11/07 - Stage 8 - Rennes - Mûr de Bretagne - 181.5 km

The route
On paper, this is another fairly tranquille day in the saddle for the riders. At least the first of the stage. This year’s Tour de France has been extremely hard. Tomorrow’s team time trial will require everybody to bring their A-game. Therefore, many will welcome a quiet day in sunny Bretagne.

After reaching the feed zone in Le Gouray, the terrains gets a bit hillier. The only KOM sprint of the day comes after nearly 100 km on the bike. Col du Mont Bel-Air is 1.5 km long and has an average gradient of 5.7 %. It offers a single KOM point to the first rider over the top. Less than 10 km after the climb, the intermediate sprint is located in Gare de Moncontour. For the riders targeting the green jersey, it’s important to notice that the last 2 km towards the line are uphill with an average gradient of 4 %.

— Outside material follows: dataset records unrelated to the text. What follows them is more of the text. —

@[simp] theorem State.note_params (e : PortEvent) (s : State) :
    (s.note e).params = s.params := rfl
@[simp] theorem State.note_rst (e : PortEvent) (s : State) :
    (s.note e).rst = s.rst := rfl
@[simp] theorem State.note_ie (e : PortEvent) (s : State) :
    (s.note e).ie = s.ie := rfl
@[simp] theorem State.note_status (e : PortEvent) (s : State) :
    (s.note e).status = s.status := rfl
@[simp] theorem State.note_errinfo (e : PortEvent) (s : State) :
    (s.note e).errinfo = s.errinfo := rfl
@[simp] theorem State.note_rounds (e : PortEvent) (s : State) :
    (s.note e).rounds = s.rounds := rfl
@[simp] theorem State.note_rlatch (e : PortEvent) (s : State) :
    (s.note e).rlatch = s.rlatch := rfl
@[simp] theorem State.note_keyaddr (e : PortEvent) (s : State) :
    (s.note e).keyaddr = s.keyaddr := rfl
@[simp] theorem State.note_keylen (e : PortEvent) (s : State) :
    (s.note e).keylen = s.keylen := rfl
@[simp] theorem State.note_src (e : PortEvent) (s : State) :
    (s.note e).src = s.src := rfl
@[simp] theorem State.note_dst (e : PortEvent) (s : State) :
    (s.note e).dst = s.dst := rfl
@[simp] theorem State.note_len (e : PortEvent) (s : State) :
    (s.note e).len = s.len := rfl
@[simp] theorem State.note_blkdone (e : PortEvent) (s : State) :
    (s.note e).blkdone = s.blkdone := rfl
@[simp] theorem State.note_din (e : PortEvent) (s : State) :
    (s.note e).din = s.din := rfl
@[simp] theorem State.note_dout (e : PortEvent) (s : State) :
    (s.note e).dout = s.dout := rfl
@[simp] theorem State.note_table (e : PortEvent) (s : State) :
    (s.note e).table = s.table := rfl
@[simp] theorem State.note_phase (e : PortEvent) (s : State) :
    (s.note e).phase = s.phase := rfl
@[simp] theorem State.note_hidden (e : PortEvent) (s : State) :
    (s.note e).hidden = s.hidden := rfl
@[simp] theorem State.note_sinkOut (e : PortEvent) (s : State) :
    (s.note e).sinkOut = s.sinkOut := rfl
@[simp] theorem State.note_sinkReady (e : PortEvent) (s : State) :
    (s.note e).sinkReady = s.sinkReady := rfl
@[simp] theorem State.note_mem (e : PortEvent) (s : State) :
    (s.note e).mem = s.mem := rfl
@[simp] theorem State.note_errRegions (e : PortEvent) (s : State) :
    (s.note e).errRegions = s.errRegions := rfl
@[simp] theorem State.note_events (e : PortEvent) (s : State) :
    (s.note e).events = s.events ++ [e] := rfl
@[simp] theorem State.note_readData (e : PortEvent) (s : State) :
    (s.note e).readData = s.readData := rfl
@[simp] theorem State.note_inbox (e : PortEvent) (s : State) :
    (s.note e).inbox = s.inbox := rfl
@[simp] theorem State.note_pace (e : PortEvent) (s : State) :
    (s.note e).pace = s.pace := rfl
@[simp] theorem State.note_span (e : PortEvent) (s : State) :
    (s.note e).span = s.span := rfl
@[simp] theorem State.note_freeIdx (e : PortEvent) (s : State) :
    (s.note e).freeIdx = s.freeIdx := rfl

@[simp] theorem State.release_params (s : State) :
    (s.release).params = s.params := rfl
@[simp] theorem State.release_rst (s : State) :
    (s.release).rst = s.rst := rfl
@[simp] theorem State.release_ie (s : State) :
    (s.release).ie = s.ie := rfl
@[simp] theorem State.release_status (s : State) :
    (s.release).status = s.status := rfl
@[simp] theorem State.release_errinfo (s : State) :
    (s.release).errinfo = s.errinfo := rfl
@[simp] theorem State.release_rounds (s : State) :
    (s.release).rounds = s.rounds := rfl
@[simp] theorem State.release_rlatch (s : State) :
    (s.release).rlatch = s.rlatch := rfl
@[simp] theorem State.release_keyaddr (s : State) :
    (s.release).keyaddr = s.keyaddr := rfl
@[simp] theorem State.release_keylen (s : State) :
    (s.release).keylen = s.keylen := rfl
@[simp] theorem State.release_src (s : State) :
    (s.release).src = s.src := rfl
@[simp] theorem State.release_dst (s : State) :
    (s.release).dst = s.dst := rfl
@[simp] theorem State.release_len (s : State) :
    (s.release).len = s.len := rfl
@[simp] theorem State.release_blkdone (s : State) :
    (s.release).blkdone = s.blkdone := rfl
@[simp] theorem State.release_din (s : State) :
    (s.release).din = s.din := rfl
@[simp] theorem State.release_dout (s : State) :
    (s.release).dout = s.dout := rfl
@[simp] theorem State.release_table (s : State) :
    (s.release).table = s.table := rfl
@[simp] theorem State.release_phase (s : State) :
    (s.release).phase = .idle := rfl
@[simp] theorem State.release_hidden (s : State) :
    (s.release).hidden = Config.freeHidden s.freeIdx := rfl
@[simp] theorem State.release_sinkOut (s : State) :
    (s.release).sinkOut = s.sinkOut := rfl
@[simp] theorem State.release_sinkReady (s : State) :
    (s.release).sinkReady = s.sinkReady := rfl
@[simp] theorem State.release_mem (s : State) :
    (s.release).mem = s.mem := rfl
@[simp] theorem State.release_errRegions (s : State) :
    (s.release).errRegions = s.errRegions := rfl
@[simp] theorem State.release_events (s : State) :
    (s.release).events = s.events := rfl
@[simp] theorem State.release_readData (s : State) :
    (s.release).readData = s.readData := rfl
@[simp] theorem State.release_inbox (s : State) :
    (s.release).inbox = s.inbox := rfl
@[simp] theorem State.release_pace (s : State) :
    (s.release).pace = s.pace := rfl
@[simp] theorem State.release_span (s : State) :
    (s.release).span = Span.none := rfl
@[simp] theorem State.release_freeIdx (s : State) :
    (s.release).freeIdx = s.freeIdx + 1 := rfl
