theorem takeSourceByte {s : State} (h : s.Positioned) (hp : s.phase = .read) (b : Byte) :
    (takeSourceByte b s).Positioned := by
  obtain ⟨hb, hlt⟩ := (positioned_read hp).1 h
  have hb' : (Machine.takeSourceByte b s).InBlock := hb.congr rfl rfl rfl rfl rfl
  by_cases hmore : s.hidden.bsp.inp.length + 1 < Config.blockBytes
  · exact (positioned_read (if_pos hmore)).2 ⟨hb', by simpa [Machine.takeSourceByte] using hmore⟩
  · refine (positioned_whiten (if_neg hmore)).2 (.inr ⟨hb', ?_⟩)
    simp only [Machine.takeSourceByte, setBsp_hidden, List.length_append, List.length_singleton]
    omega

theorem readStep {s t : State} (h : s.Positioned) (hp : s.phase = .read) (ht : readStep s = .next t) :
    t.Positioned := by
  obtain ⟨-, ⟨-, rfl⟩ | ⟨-, b, n, rfl⟩⟩ := memRead_cases _ _ _ _ ht
  · exact positioned_idle rfl
  · exact (h.answered _ n).takeSourceByte hp b

/-- A step of the RTE goes on with a round the command has, or delivers. -/
theorem of_rteStep {s t : State} (h : s.Blocking ∨ s.InBlock) (hparams : t.params = s.params)
    (hlk : t.hidden.lk = s.hidden.lk) (hkey : t.status.keyvalid = s.status.keyvalid)
    (hbsp : t.hidden.bsp = s.hidden.bsp) (hblk : t.blkdone = s.blkdone)
    (hphase : t.phase = .deliver ∨ (t.phase = .round ∧ 1 ≤ t.hidden.rte.i ∧ t.hidden.rte.i ≤ t.r)) :
    t.Positioned := by
  have hunit : t.Blocking ∨ t.InBlock :=
    h.imp (fun hx => hx.congr hlk hkey) fun hx => hx.congr hparams hlk hkey (by rw [hbsp]) hblk
  obtain hp | ⟨hp, hi⟩ := hphase
  · exact (positioned_deliver hp).2 hunit
  · exact (positioned_round hp).2 ⟨hunit, hi⟩

theorem whitenStep {s : State} (h : s.Positioned) (hp : s.phase = .whiten) : (whitenStep s).Positioned := by
  have hunit := ((positioned_whiten hp).1 h).imp_right And.left
  unfold Machine.whitenStep
  by_cases hr : s.r = 0
  · cases s.hidden.lk.decrypts <;> exact of_rteStep hunit rfl rfl rfl rfl rfl (.inl (if_pos hr))
  · have hpos : 1 ≤ s.r := by omega
    cases s.hidden.lk.decrypts
    · exact of_rteStep hunit rfl rfl rfl rfl rfl (.inr ⟨if_neg hr, Nat.le_refl 1, hpos⟩)
    · exact of_rteStep hunit rfl rfl rfl rfl rfl (.inr ⟨if_neg hr, hpos, Nat.le_refl s.r⟩)

theorem roundStep {s : State} (h : s.Positioned) (hp : s.phase = .round) : (roundStep s).Positioned := by
  obtain ⟨hunit, -, hhigh⟩ := (positioned_round hp).1 h
  unfold Machine.roundStep
  cases s.hidden.lk.decrypts <;> refine of_rteStep hunit rfl rfl rfl rfl rfl ?_
  · by_cases hmore : s.hidden.rte.i < s.r
    · exact .inr ⟨if_pos hmore, (Nat.le_add_left 1 _).trans_eq (if_pos hmore).symm, (if_pos hmore).trans_le hmore⟩
    · exact .inl (if_neg hmore)
  · by_cases hmore : 1 < s.hidden.rte.i
    · have hlow : 1 ≤ s.hidden.rte.i - 1 := by omega
      exact .inr ⟨if_pos hmore, hlow.trans_eq (if_pos hmore).symm,
        (if_pos hmore).trans_le ((Nat.sub_le _ 1).trans hhigh)⟩
    · exact .inl (if_neg hmore)
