/-! ## Seed normalization -/

/-- R142 whole: NORM in every state: SEED becomes the first value of s, s + 1, .. that is not a bad seed; nothing else changes; its
word; the example under BS1. -/
def Obligations.NormCompletes : Prop :=
  decode 0x00000009 = .ok .norm ∧
  (∀ c : Word32, c.toNat % 256 = 9 → c.toNat / 256 ≠ 0 → decode c = .error .illegalCmd) ∧
  (∀ s : State, ∃ t n, exec .norm s = .next t ∧ t = { s with seed := t.seed, status := doneStatus s.status } ∧
    t.seed = s.seed + BitVec.ofNat 32 n ∧ n ≤ s.params.badSeeds.members.length ∧ n < 2 ^ 32 ∧
    t.seed ∉ s.params.badSeeds.members ∧
    ∀ m, m < n → s.seed + BitVec.ofNat 32 m ∈ s.params.badSeeds.members) ∧
  ∀ s : State, s.params.badSeeds.members = bs1Members →
    ∃ t, exec .norm s = .next t ∧ (s.seed = 5 → t.seed = 8) ∧ (s.seed = 0xFFFFFFFF → t.seed = 1) ∧
      (s.seed = 4 → t.seed = 4)

/-- R144: normalization is idempotent, its result is never a bad seed, and it is the first good value of the cyclic sequence. -/
def Obligations.NormalizationLaws : Prop :=
  ∀ (b : Config.BadSeeds) (s : Word32),
    normalize b (normalize b s) = normalize b s ∧ normalize b s ∉ b.members ∧
    (s ∉ b.members → normalize b s = s) ∧
    ∀ m, s + BitVec.ofNat 32 m ∉ b.members → ∃ n, n ≤ m ∧ normalize b s = s + BitVec.ofNat 32 n

/-! ## Views of storage -/

/-- R22 and R23, and the seed buffer's views of R24: the word and byte views are one storage. -/
def Obligations.ByteViewsConsistent : Prop :=
  (∀ (st : Words) (i : Fin 8) (k : Nat), k < 8 → stByte st (8 * i.val + k) = st[i].extractLsb' (8 * k) 8) ∧
  (∀ (st : Words) (k j : Nat) (v : Byte), k < 64 → j < 64 →
    stByte (setStByte st k v) j = if j = k then v else stByte st j) ∧
  (∀ (st : Words) (k : Nat) (v : Byte) (i : Fin 8), k < 64 → k / 8 ≠ i.val → (setStByte st k v)[i] = st[i]) ∧
  (∀ (st : Words) (i : Fin 8) (v : Word64) (j : Nat), j < 64 → j / 8 ≠ i.val → stByte (st.set i.val v) j = stByte st j) ∧
  (∀ st : Words, image st = bytesLE 8 st[0] ++ bytesLE 8 st[1] ++ bytesLE 8 st[2] ++ bytesLE 8 st[3] ++
    bytesLE 8 st[4] ++ bytesLE 8 st[5] ++ bytesLE 8 st[6] ++ bytesLE 8 st[7]) ∧
  (∀ (sb : Vector Word32 4) (i : Fin 4) (k : Nat), k < 4 → sbByte sb (4 * i.val + k) = sb[i].extractLsb' (8 * k) 8) ∧
  (∀ sb : Vector Word32 4, sbWord sb 0 = sb[1] ++ sb[0] ∧ sbWord sb 1 = sb[3] ++ sb[2]) ∧
  ∀ (sb : Vector Word32 4) (i : Fin 2), sbWord sb i.val = le64 ((List.range 8).map (fun k => sbByte sb (8 * i.val + k)))

/-! ## Errors -/

/-- Each command reports exactly the first error that applies, in the order of R152 (0 where none does). Only where none applies
before its first byte read must the message of ABSM and HASH be no launch the model refuses (R61, log entry 8). -/
def Obligations.FirstErrorReported : Prop :=
  (∀ (s : State) (a : BitVec 3), ∃ t, exec (.mix a) s = .next t ∧
    t.status.errcode = if a = 7 then 2 else if s.status.stateValid = false then 3 else 0) ∧
  (∀ s : State, (s.status.stateValid = true → ArgsLegal s → MessagePlain s) → ∃ t, exec .absm s = .next t ∧
    t.status.errcode =
      if s.status.stateValid = false then 3
      else if ¬ ArgsLegal s then 5 else if ¬ MessageReadable s then 6 else 0) ∧
  (∀ s : State, ∃ t, exec .abss s = .next t ∧
    t.status.errcode =
      if s.status.stateValid = false then 3 else if s.status.seedbufValid = false then 4 else 0) ∧
  (∀ s : State, ∃ t, exec .absx s = .next t ∧ t.status.errcode = if s.status.stateValid = false then 3 else 0) ∧
  (∀ s : State, ∃ t, exec .final s = .next t ∧ t.status.errcode = if s.status.stateValid = false then 3 else 0) ∧
  ∀ s : State, (ArgsLegal s → MessagePlain s) → ∃ t, exec .hash s = .next t ∧
    t.status.errcode = if ¬ ArgsLegal s then 5 else if ¬ MessageReadable s then 6 else 0

/-- R153: an error other than BUS_ERROR changes nothing but STATUS, whether the command or the decoding of its word raises it. -/
def Obligations.PreciseErrors : Prop :=
  (∀ (i : Instr) (s t : State), exec i s = .next t → t.status.err = true → t.status.errcode ≠ 6 →
    t = { s with status := failedStatus t.status.errcode s.status }) ∧
  ∀ (c : Word32) (e : ErrorCode) (s : State), decode c = .error e →
    presentCommand c s =
      { s with status := failedStatus (errorNumber e) { s.status with ovr := false }, cur := c, raced := [] }

/-- What a BUS_ERROR of ABSM and of HASH leaves (R136, R154). That SNAP keeps the image it held is beyond the rules and the model's
choice (DESIGN CHOICE, log entry 7; the pass registers are left open here); that the eight free words of ST are numbered draws is
the model's form of them (log entry 2). -/
def Obligations.BusErrorEffect : Prop :=
  (∀ s t : State, exec .absm s = .next t → t.status.errcode = 6 →
    (∃ n, s.draws ≤ n ∧ n + 8 = t.draws ∧ t.st = Config.drawWords8 n) ∧
    t = { s with
      st := t.st, pass := t.pass, draws := t.draws
      status := { failedStatus 6 s.status with stateValid := false } }) ∧
  ∀ s t : State, exec .hash s = .next t → t.status.errcode = 6 →
    (∃ n, s.draws ≤ n ∧ n + 8 = t.draws ∧ t.st = Config.drawWords8 n) ∧
    t = { s with
      st := t.st, sb := t.sb, pass := t.pass, draws := t.draws, dg := #v[0, 0, 0, 0]
      status := { failedStatus 6 s.status with stateValid := false, seedbufValid := false, digestValid := false } }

Heading towards the conclusion of the stage, it’s constantly up and down on small hills. The run-in takes place on good roads but does include a couple of sharp corners on the last 5 km. The most important one comes just before the peloton passes under the 2-km-to-go banner. Since the road starts to kick up right after this 90° turn, we can expect to see a real sprint to make it first into the corner. Hopefully, everybody stays upright.

The first few hundred meters on Mur de Bretagne aren’t very steep. However, the following kilometer has an average gradient of 10 % and peaks at 15 %. Afterwards, the gradients start to drop towards the finishing line. The last 400 meters only kick up with about 2.5 %, meaning it’s not enough just to be good on the steep part. If a small group arrives together, like in 2011, you also need to pack a solid sprint in order to win this stage.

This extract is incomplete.